Exercise: The full set of records needs to be retyped exactly.

Input for this task:
-- ==== Sys2Proof/Machine/Watches.lean ====
section
/-! DEFINITION. The watch table's requests (R170, R174). -/
namespace Sys2Proof.Machine

/-- The lowest EMPTY watch slot (R170). -/
def Part.freeWatch (p : Part) : Option (Fin 8) := (List.finRange 8).find? fun k => (p.watches[k]).isNone

/-- Write a watch slot. -/
def Part.setWatch (p : Part) (k : Fin 8) (w : Option Watch) : Part := { p with watches := p.watches.set k w }

/-- A target that is an unconfigured door (R170). -/
def Part.targetMissing (p : Part) : WatchTarget → Bool
  | .door d => !(p.config d).configured
  | .group _ => false

/-- ARM WATCH (R170). -/
def Part.armWatch (o : OriginatorNo) (i : SlotNo) (f : Frame) (p : Part) : Part :=
  if p.targetMissing f.watchTarget then p.refuse o i .notConfigured
  else
    match p.freeWatch with
    | none => p.refuse o i .noSlot
    | some k =>
      (p.setWatch k (some { owner := o, target := f.watchTarget, condition := f.watchCondition })).answerOk o i [byte k]

/-- DISARM WATCH (R174). -/
def Part.disarmWatch (o : OriginatorNo) (i : SlotNo) (f : Frame) (p : Part) : Part :=
  let k : Fin 8 := Fin.ofNat 8 (f.param 0)
  match p.watches[k] with
  | none => p.refuse o i .state
  | some w => if !p.mayAct o w.owner then p.refuse o i .authority else (p.setWatch k none).answerOk o i []

/-- ARM_WATCH. -/
def execArmWatch (s : State) : Host.Outcome State Fault Refusal := act (fun p => p.decide .armWatch Part.armWatch) s

/-- DISARM_WATCH. -/
def execDisarmWatch (s : State) : Host.Outcome State Fault Refusal := act (fun p => p.decide .disarmWatch Part.disarmWatch) s

end Sys2Proof.Machine
end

Task output:
-- ==== Sys2Proof/Machine/Watches.lean ====
section
/-! DEFINITION. The watch table's requests (R170, R174). -/
namespace Sys2Proof.Machine

/-- The lowest EMPTY watch slot (R170). -/
def Part.freeWatch (p : Part) : Option (Fin 8) := (List.finRange 8).find? fun k => (p.watches[k]).isNone

/-- Write a watch slot. -/
def Part.setWatch (p : Part) (k : Fin 8) (w : Option Watch) : Part := { p with watches := p.watches.set k w }

/-- A target that is an unconfigured door (R170). -/
def Part.targetMissing (p : Part) : WatchTarget → Bool
  | .door d => !(p.config d).configured
  | .group _ => false

/-- ARM WATCH (R170). -/
def Part.armWatch (o : OriginatorNo) (i : SlotNo) (f : Frame) (p : Part) : Part :=
  if p.targetMissing f.watchTarget then p.refuse o i .notConfigured
  else
    match p.freeWatch with
    | none => p.refuse o i .noSlot
    | some k =>
      (p.setWatch k (some { owner := o, target := f.watchTarget, condition := f.watchCondition })).answerOk o i [byte k]

/-- DISARM WATCH (R174). -/
def Part.disarmWatch (o : OriginatorNo) (i : SlotNo) (f : Frame) (p : Part) : Part :=
  let k : Fin 8 := Fin.ofNat 8 (f.param 0)
  match p.watches[k] with
  | none => p.refuse o i .state
  | some w => if !p.mayAct o w.owner then p.refuse o i .authority else (p.setWatch k none).answerOk o i []

/-- ARM_WATCH. -/
def execArmWatch (s : State) : Host.Outcome State Fault Refusal := act (fun p => p.decide .armWatch Part.armWatch) s

/-- DISARM_WATCH. -/
def execDisarmWatch (s : State) : Host.Outcome State Fault Refusal := act (fun p => p.decide .disarmWatch Part.disarmWatch) s

end Sys2Proof.Machine
end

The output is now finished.